Everything was different in the last century. Adults still remember Charnobylski Shliakh-1996 - ten years after the disaster. It was the procession of 50.000 people. It was held not on Bangalore Square, but on Skaryna Avenue. This procession was not afraid of police cordons and batons. It was the first time when political prisoners, the first political emigrants and the first human rights organization "Viasna-96" appeared in Belarus. Then tens of thousands of people participated in Charnobylski Shliakh several times. It seems that the year of 2001 - it's the fifteenth anniversary - was the last time when many people participated in it. That's all. Last century, naphthalene. It was not only the last century but also the last millennium. There is no need to wipe away the radioactive dust from those old events and to disturb the reactor, which has passed on to its eternal rest. The world is already shaken by catastrophes, wars and terrorist attacks. And the Belarusians have their own challenges, and the main one is just to survive. It would seem there is no place for memories and moreover for the tragedy of the past.

And all of a sudden TV screens show "Chernobyl" - a foreign series in a foreign language, starring actors who challenged much time to learn the name itself. And this series removes the plug that has been blocking our memory for decades. The point is not that everyone watches and discusses it. The main thing is that everybody burst with memories of their own Chernobyl and told stories of "the explosion at the nuclear power plant and my family". And it turned out that Chernobyl is like World War II: it affected every Belarusian family. It turns out that there are no lucky ones who could escape it. You know, such subspecies as "Belarusian without Chernobyl" does not exist. No matter how hard Lukashenka's breeders try.

Now feeds on social networks are read as Alexievich's books. If a user was not born or was young at that time, he quotes his parents' stories. Some of them had a physicist who called and demanded to run to the pharmacy to buy Ascorutin, and it became scary because this call meant something horrible happened. Others had grandparents in Khoiniki and Brahin. The third had a mother with some contacts. She managed to send her daughter to the summer camp on the Black Sea. There were many children from Kyiv, but not a single Belarusian child, except the daughter of an active mother. The fourth ones ran under the radioactive rain, the fifth ones marched at the May Day demonstration with flags and posters. Parents of the sixth ones were sent to the burning Chernobyl, and they rejoiced that it was not Afghanistan. The sevenths ran away as far as possible from Chernobyl. The eighths, tenths, hundredths ... Everyone had his Chernobyl story.
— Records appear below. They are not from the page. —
-- ==== Sys2Proof/Machine/Memory.lean ====
section
/-!
DEFINITION. Memory levels: homes, remote partitions with their dirty bytes and deltas, L1 copies, scratch arrays and
lane-private windows (01 R20, R27, R28; 07 R162, R171 to R173; 09 R194 to R207).
-/
namespace Sys2Proof.Machine

/-! ### Places -/

/-- The device id of a peer place; none for a place of this module. -/
def peerOf (loc : Nat) : Option Nat := if loc < Config.placeSpan then none else some (loc / Config.placeSpan - 1)

/-- The place of an address in the on-package memory of a peer. -/
def peerPlace (dev pa : Nat) : Nat := (dev + 1) * Config.placeSpan + pa

/-- The home die of a physical address (01 R20): on-package memory by 2^37, CXL port p at compute die p. -/
def homeDie (pa : Nat) : Nat := if pa < 2 ^ 40 then pa / 2 ^ 37 else (pa - 2 ^ 45) / 2 ^ 42 % 8

/-- The home slice index of a line (01 R20). -/
def homeSlice (pa : Nat) : Nat := pa / 128 % 24

/-- The capacity fitted behind a CXL port, at most 4 TiB (01 R20). -/
def cxlCapacity (p : Nat) : Nat := Nat.min (Config.cxlFitted p) (2 ^ 42)

/-- A physical address is populated (01 R20). -/
def populated (pa : Nat) : Bool :=
  decide (pa < 2 ^ 40) ||
    (decide (2 ^ 45 ≤ pa) && decide (pa < 2 ^ 46) && decide ((pa - 2 ^ 45) % 2 ^ 42 < cxlCapacity ((pa - 2 ^ 45) / 2 ^ 42)))

/-- A run of n bytes lies wholly within one populated range (08 R183). -/
def populatedRun (pa n : Nat) : Bool :=
  if pa < 2 ^ 40 then decide (pa + n ≤ 2 ^ 40)
  else decide (2 ^ 45 ≤ pa) && decide (pa < 2 ^ 46) &&
    decide ((pa - 2 ^ 45) % 2 ^ 42 + n ≤ cxlCapacity ((pa - 2 ^ 45) / 2 ^ 42))

/-- The line of a place. -/
def lineOf (loc : Nat) : Nat := loc / 128

/-- The core number exists (00 R9). -/
def coreOk (n : Nat) : Bool := decide (n < Config.cores)

/-- The die number exists (00 R9). -/
def dieOk (n : Nat) : Bool := decide (n < Config.dies)

/-! ### Homes -/

/-- Adds a number to a rising list without repeats. -/
def insertNat (l : List Nat) (n : Nat) : List Nat :=
  match l with
  | [] => [n]
  | m :: r => if n < m then n :: m :: r else if n = m then m :: r else m :: insertNat r n

/-- Reads bytes at their home. -/
def State.homeRead (s : State) (loc n : Nat) : List Byte := Memory.readBytes s.mem loc n

/-! ### Check codes (16 R375)

A 32-byte half-sector carries a check code beside its bytes, at its home and in every cache. State holds how far it is from the code of those
bytes, so that a write of whole half-sectors leaves 0, and a code fails its check where that distance is not 0. -/

/-- One bit step of CRC-16 with polynomial 0x8BB7, no reflection. -/
def crcBit (c : Half) : Half := if c.getLsbD 15 then (c <<< 1) ^^^ 0x8BB7 else c <<< 1
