/-- What a translation gives an engine. -/
inductive EngineXlat where
  | found (t : Trans)
  | failed (aux : Word)
  | wait
  deriving DecidableEq, Repr

/-- Translates an address for the engine of an operation or a tile command (08 R186, R187): a miss joins a walk, and the engine tries
again when it has ended; a walk that found nothing gives its cause once. -/
def State.translateFor (s : State) (who core slot : Nat) (a : Pair) : State × EngineXlat :=
  match s.tlbLookup core slot (va57 a) with
  | some (x, s) => (s, .found x)
  | none =>
    let page := va57 a / 4096
    match s.walks.find? (fun k => k.failed.isSome && k.engines.contains who && k.vpage == page) with
    | some k =>
      ({ s with walks := s.walks.map (fun x => if x.wid = k.wid then { x with engines := x.engines.filter (fun e => e != who) } else x) },
        .failed (k.failed.getD 0))
    | none =>
      let r := s.requestWalk (dieOf core) slot page
      ({ r.1 with walks := r.1.walks.map (fun x =>
          if x.wid = r.2 && !x.engines.contains who then { x with engines := x.engines ++ [who] } else x) }, .wait)

/-- The place of an address under a translation (08 R185). -/
def Trans.place (t : Trans) (va : Nat) : Nat :=
  let pa := t.pbase + (va - t.vbase)
  match t.peer with
  | some d => peerPlace d pa
  | none => pa

/-- The place of the first byte of the page. -/
def Trans.pagePlace (t : Trans) : Nat := t.place t.vbase

/-! ### Fetching and the checks of a control transfer (04 R109, 03 R65, R81) -/

/-- A byte of an instruction as a core fetches it: the L1 copy, otherwise the die's L2; of a peer's memory that the die holds no copy of, a
free value at each use. -/
def State.fetchByte (s : State) (core loc : Nat) : Byte :=
  match s.l1Line? core loc with
  | some l => Memory.read l.copy (loc % 128)
  | none =>
    if (peerOf loc).isSome && !(s.remoteLine (dieOf core) (lineOf loc)).whole then Config.peerByte s.fresh loc
    else (s.l2View (dieOf core) loc 1).headD 0

/-- A word as it stands for a core, little-endian. -/
def State.rawWord (s : State) (core loc : Nat) : Word :=
  BitVec.ofNat 32 (leNat ((List.range 4).map (fun i => s.fetchByte core (loc + i))))

/-- The version of a word that a core fetches, from the word before the stores to it that not every core sees, oldest first: those that it
has acquired are applied; one whose release has reached it is applied or not, which is an open choice, and not without the older ones of its
thread; another is not (03 R81). -/
def codeVersion (core : Nat) (pick : Nat → Bool) (late : List Nat) (ws : List CodeWrite) (x : Word) : Word :=
  match ws with
  | [] => x
  | w :: ws =>
    if w.cores.contains core || (w.reached.any (fun r => r.1.getLsbD core) && pick ws.length && !late.contains w.tid)
    then codeVersion core pick late ws (w.put x)
    else codeVersion core pick (w.tid :: late) ws x

/-- A word of an instruction as a core fetches it (03 R81). -/
def State.fetchWord (s : State) (core loc : Nat) : Word :=
  match s.codeWrites.filter (fun w => w.word == loc / 4) with
  | [] => s.rawWord core loc
  | w :: ws => codeVersion core (fun n => Config.freeChoice ((s.fresh * 2 ^ 64 + loc / 4) * 2 ^ 64 + n)) [] (w :: ws) w.old

/-- The bits of a word that a store of n bytes writes. -/
def wordMask (word loc n : Nat) : Word :=
  BitVec.ofNat 32 (leNat ((List.range 4).map (fun i => if loc ≤ 4 * word + i ∧ 4 * word + i < loc + n then (0xFF : Byte) else 0)))

/-- The word that the bytes of a store put there. -/
def wordBits (word loc : Nat) (bs : List Byte) : Word :=
  BitVec.ofNat 32 (leNat ((List.range 4).map (fun i =>
    if loc ≤ 4 * word + i ∧ 4 * word + i < loc + bs.length then bs.getD (4 * word + i - loc) 0 else 0)))

/-- A write by a writer is noted for one word: with the last write to it where that is the same writer's and no release stands between,
otherwise by itself (03 R81). -/
def State.noteWord (s : State) (who : CodeWrite) (core loc : Nat) (bs : List Byte) (word : Nat) : State :=
  let m := wordMask word loc bs.length
  let x := wordBits word loc bs
  match s.codeWrites.reverse.find? (fun w => w.word == word) with
  | none =>
    let w := { who with word := word, old := s.rawWord core (4 * word), mask := m, new := x }
    if w.put w.old = w.old then s else { s with codeWrites := s.codeWrites ++ [w] }
  | some v =>
    if v.tid = who.tid ∧ v.reached = who.reached ∧ v.cores = [] ∧ !s.ops.any (fun p => p.tid == who.tid && p.releases) then
      { s with codeWrites := s.codeWrites.map (fun w => if w = v then { v with mask := v.mask ||| m, new := (v.new &&& ~~~m) ||| x } else w) }
    else { s with codeWrites := s.codeWrites ++ [{ who with word := word, old := v.put v.old, mask := m, new := x }] }
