/-- Queues a request of an operation to a peer, and sends it if it may go. -/
def State.request (s : State) (o : Op) (dev addr typ op len : Nat) (data : List Byte) (pos : Nat) : State :=
  let txn := Sparse.get 0 s.nextTxn dev
  let p : Packet := { dst := dev, src := s.dev, vc := 0, typ := typ, ctag := (s.slot o.slot).ctag, txn := txn, len := len - 1,
                      op := op, hops := 0, gh := false, addr := addr, low := 0, rsvd := 0, data := data }
  let r : Req := { op := o.id, tid := o.tid, slot := o.slot, pkt := p, core := o.core, tslot := o.tslot, launch := o.launch, pos := pos }
  ({ s with nextTxn := Sparse.set 0 s.nextTxn dev ((txn + 1) % 2 ^ 16), reqs := s.reqs ++ [r],
            asks := if leavesTrace typ && !s.asks.contains (o.slot, dev) then s.asks ++ [(o.slot, dev)] else s.asks } : State).pumpReqs

/-- Sends the response to a request of a peer, and holds it for a request that comes again (14 R327). -/
def State.respond (s : State) (q : Packet) (typ op : Nat) (data : List Byte) : State :=
  let p : Packet := { dst := q.src, src := s.dev, vc := 0, typ := typ, ctag := q.ctag, txn := q.txn, len := data.length - 1,
                      op := op, hops := 0, gh := false, addr := q.addr, low := s.lowTxn q.src, rsvd := 0, data := data }
  ({ s with responses := s.responses ++ [p] } : State).inject p

/-- The address at the destination of a peer place. -/
def peerAddr (loc : Nat) : Nat := loc % Config.placeSpan

/-- The lines of n bytes from a place. -/
def linesFrom (loc n : Nat) : List Nat := (List.range ((loc % 128 + n + 127) / 128)).map (fun i => lineOf loc + i)

/-- A die's remote partition gives up its copies of the peer lines that a write is sent to. -/
def State.dropCopies (s : State) (die loc n : Nat) : State := (linesFrom loc n).foldl (fun s l => s.setRemote die l {}) s

/-- Bytes are sent to a peer's home: the die keeps no copy of their lines, and lines that the issuing core's L1 holds take the bytes
(10 R225). -/
def State.peerStored (s : State) (core loc : Nat) (bs : List Byte) : State :=
  (List.range bs.length).foldl (fun s i => s.l1Store core (loc + i) [bs.getD i 0]) (s.dropCopies (dieOf core) loc bs.length)

/-- Operands of a reduction are sent to a peer's home: neither the die nor the issuing core's L1 keeps a copy of their lines
(09 R204). -/
def State.peerReduced (s : State) (core loc n : Nat) : State :=
  (linesFrom loc n).foldl (fun s l => s.l1Give core (l * 128)) (s.dropCopies (dieOf core) loc n)

/-- A request writes at the peer: a fill of its line may be older than what it writes. -/
def Req.writes (r : Req) : Bool := 2 ≤ r.pkt.typ && r.pkt.typ ≤ 6

/-- A write to one of the lines that a read of a peer names has not been answered. -/
def State.overtaken (s : State) (r : Req) : Bool :=
  s.reqs.any (fun q => q.writes && q.pkt.dst == r.pkt.dst && decide (q.pkt.addr / 128 ≤ (r.pkt.addr + r.pkt.len) / 128) &&
    decide (r.pkt.addr / 128 ≤ (q.pkt.addr + q.pkt.len) / 128))

/-- The loads in flight of lines that an answered write names install nothing: what they bring may be older. -/
def State.spoilFills (s : State) (r : Req) : State :=
  if !r.writes then s
  else
    let lines := linesFrom (peerPlace r.pkt.dst r.pkt.addr) (r.pkt.len + 1)
    s.mapFills (fun o => match o.kind with
      | .load a _ _ => a.sp == 0 && lines.contains (lineOf a.loc)
      | _ => false) (fun a => { a with pc := false })

/-- An operation still has a request that its peer has not answered. -/
def State.awaits (s : State) (op : Nat) : Bool := s.reqs.any (fun r => r.op == op)
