-- ==== Sys2Proof/Machine/Weaver.lean ====
section
/-!
DEFINITION. The Weaver (04): how a strand issues one word for its threads, with the order of checks of 03 R77, split
points, faults and block ends; how a decoder forms a strand; the overflow queue and spilling.
-/
namespace Sys2Proof.Machine

/-- The outcome of a step. -/
abbrev Out := Host.Outcome State Fault Refusal

/-! ### The strand that issues -/

/-- The strand of a name. -/
def State.strand? (s : State) (sid : Nat) : Option Strand := s.strands.find? (fun x => x.sid == sid)

/-- The word that a strand issues next, in its context. -/
structure Ctx where
  st : Strand
  word : Word
  /-- the address of the word -/
  pc : Pair
  /-- the address of the first word of its hint run, or of the word -/
  runPc : Pair
  /-- it is the last word of its block -/
  last : Bool
  /-- a name for the batch that the word's operations form (09 R205, 12 R267) -/
  batch : Nat
  deriving DecidableEq, Repr

/-- The hints of the run. -/
def Ctx.hints (c : Ctx) : Hints := c.st.hints

/-- The address after the word. -/
def Ctx.next (c : Ctx) : Pair := c.pc + 4

/-- The core that issues. -/
def Ctx.core (c : Ctx) : Nat := c.st.core

/-- The context of a strand's next word. -/
def ctxOf (s : State) (st : Strand) : Ctx :=
  let pc := st.blk.head + 4 + BitVec.ofNat 64 (4 * st.pos)
  { st := st, word := st.words.getD st.pos 0, pc := pc, runPc := pc - BitVec.ofNat 64 (4 * st.runLen),
    last := st.pos + 1 == st.words.length, batch := s.nextId }

/-- The fault site of the word: the record names the run's first word and the target's word (03 R72). -/
def Ctx.site (c : Ctx) : Site :=
  { runPc := c.runPc, wordPc := c.pc, word := c.word, after := c.next, blk := c.st.blk }

/-! ### What a word does to a thread -/

/-- Why a thread does not act on a word: a fault, or a split point that resumes at the first word of the run. -/
inductive Stop where
  | fault (f : FaultInfo)
  | leave (w : Wait)
  deriving DecidableEq, Repr

/-- Where a thread stands after it acted. -/
inductive After where
  /-- it goes on in the strand, or falls through at the block's end -/
  | go
  /-- it enters the block at a checked target -/
  | jump (pc : Pair) (b : Block)
  /-- a split point that resumes at the word after -/
  | split (w : Wait)
  /-- a fault; what the entry names stays done -/
  | fault (f : FaultInfo)
  /-- the thread ends (04 R110) -/
  | exit
  /-- the thread already stands where it goes on -/
  | moved
  deriving DecidableEq, Repr

/-- The meaning of a word: the registers it names and reads, what its hints make illegal, the checks each thread makes
before it acts, a check that a whole group makes, and the action on the threads that act, in ascending lane order. -/
structure Meaning (α : Type) where
  shape : Hints → Shape := fun _ => {}
  illegal : Hints → Bool := fun _ => false
  /-- stands only in gathered blocks (05 R133, 13 R292) -/
  lane : Bool := false
  /-- a terminator (03 R66) -/
  term : Bool := false
  /-- needs an hx hint (03 R70) -/
  hx : Bool := false
  pre : State → Ctx → Thread → State × Except Stop α
  group : State → Ctx → List Thread → State × Option Wait := fun s _ _ => (s, none)
  act : State → Ctx → List (Nat × α) → State × List (Nat × After)

/-- An action made for each thread by itself, in ascending lane order, on the thread as it then stands. -/
def eachThread {α : Type} (f : State → Ctx → Thread → α → State × After) (s : State) (c : Ctx) (ts : List (Nat × α)) :
    State × List (Nat × After) :=
  match ts with
  | [] => (s, [])
  | (tid, x) :: rest =>
    match s.thread? tid with
    | none => eachThread f s c rest
    | some t =>
      let r := f s c t x
      let q := eachThread f r.1 c rest
      (q.1, (tid, r.2) :: q.2)

/-- No check of its own. -/
def noCheck (s : State) (_ : Ctx) (_ : Thread) : State × Except Stop Unit := (s, .ok ())

/-! ### The order of checks (03 R77) -/

/-- The first register at or beyond the budget, in the order given. -/
def beyond (t : Thread) (rs : List Reg) : Option Reg := rs.find? (fun r => t.budget ≤ r.toNat)

/-- The operation that holds a register of a thread pending (07 R169). -/
def State.pendingOn (s : State) (tid : Nat) (rs : List Reg) : Option Nat :=
  (s.ops.find? (fun o => o.tid == tid && o.dsts.any (fun r => rs.contains r))).map (fun o => o.id)

/-- A privilege level allows another (16 R356). -/
def Level.allows (have' need : Level) : Bool :=
  match have', need with
  | .hypervisor, _ => true
  | .supervisor, .hypervisor => false
  | .supervisor, _ => true
  | .user, .user => true
  | .user, _ => false

/-- Steps 3 to 6 of R77 with the pending test of R169 between steps 5 and 6, for one thread. -/
def commonStop (s : State) (illegal : Bool) (sh : Shape) (t : Thread) : Option Stop :=
  if illegal then some (.fault { code := 0x0101 })
  else if !t.level.allows sh.level then some (.fault { code := 0x0B01 })
  else
    match beyond t sh.named with
    | some r => some (.fault { code := 0x0203, aux := r.setWidth 32 })
    | none =>
      match sh.past with
      | some r => some (.fault { code := 0x0203, aux := BitVec.ofNat 32 r })
      | none =>
        match s.pendingOn t.tid sh.named with
        | some id => some (.leave (.op id))
        | none =>
          if !(sh.reads.all t.operandOk) then some (.fault { code := 0x0301 })
          else if sh.reads.any t.needsField && (s.fieldFrac t).isNone then
            some (.fault { code := 0x0603, aux := if 256 ≤ t.field then 0 else 1 })
          else none

/-- The encoding checks that the word's place and hints decide (step 3 of R77). -/
def Meaning.misplaced {α : Type} (m : Meaning α) (c : Ctx) : Bool :=
  (m.hx && c.hints.hx.isNone) || m.illegal c.hints || (m.lane && !c.st.blk.gath) || (m.term && !c.last)

/-- Every check of one thread before it acts. -/
def Meaning.check {α : Type} (m : Meaning α) (s : State) (c : Ctx) (t : Thread) : State × Except Stop α :=
  match commonStop s (m.misplaced c) (m.shape c.hints) t with
  | some x => (s, .error x)
  | none => m.pre s c t

/-! ### Leaving a strand -/

/-- A thread that leaves its strand: how, from which place, and the fall-through checks' outcome. -/
inductive Exit where
  | place (pc : Pair) (b : Block) (w : Wait)
  | fault (f : FaultInfo) (site : Site)
  | exit
  | moved
  deriving DecidableEq, Repr

/-- The PC at which a leaving thread takes an entry, for the order of 04 R85. -/
def State.exitPc (s : State) (tid : Nat) (e : Exit) : Nat :=
  match e with
  | .place pc _ _ => pc.toNat
  | .fault f _ =>
    match s.thread? tid with
    | none => 0
    | some t =>
      match s.emulOf t f with
      | some a => a.toNat
      | none =>
        match s.handlerOf t f with
        | some a => a.toNat
        | none => 0
  | _ => 0

/-- The slot index of a thread. -/
def State.slotIndex (s : State) (tid : Nat) : Nat :=
  match s.thread? tid with
  | some t => t.slot
  | none => 0

/-- The place in the order of 04 R85: ascending PC, then ascending slot index. -/
def State.exitBefore (s : State) (x y : Nat × Exit) : Bool :=
  let px := s.exitPc x.1 x.2
  let py := s.exitPc y.1 y.2
  decide (px < py) || (px == py && decide (s.slotIndex x.1 ≤ s.slotIndex y.1))

/-- Inserts a leaving thread in order. -/
def State.insertExit (s : State) (x : Nat × Exit) (l : List (Nat × Exit)) : List (Nat × Exit) :=
  match l with
  | [] => [x]
  | y :: r => if s.exitBefore x y then x :: y :: r else y :: State.insertExit s x r

/-- A thread ends: its registers, tags and call stack cease to exist (04 R110). -/
def State.exitThread (s : State) (tid : Nat) : State :=
  s.mapThread tid (fun t => { t with state := .exited, regs := [], depth := 0, cycLatch := 0, cycLoaded := false, held := [] })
It's strange that Belarusians burst with memories of their Chernobyl only after the series. However, the great power of art is always mysterious. It's great that this series is released. And it's scary that it is released. Because it is a surgically accurate reproduction of the story for authors and foreign viewers. And it is a film about our lives nowadays. We, unlike the creators of the series and the audience, live there, behind the screen. It's the life full of lies, with its defeating silence about the consequences of the catastrophe, with the same mediocre power chosen by no one. Human life is not worth a penny like it was thirty years ago. Survived liquidators are deprived of benefits because it was assumed that they would die soon. They were not taken into account when planning the state budget. Now they live without privileges. Because there was no Chernobyl, it is time to forget. Especially since today's mediocre people are building a new plant in the middle of Europe and dropping reactors.

Still, it is great that Belarusians remembered about their own Chernobyl experience. This means that the state program of silence about the consequences is defeated by the living memory. And there is a chance that we will manage to stop the construction of a new nuclear power plant and change everything. But to do this, we need to be on this side of the screen. Because we are still supporting characters in this terrifying, almost documentary film.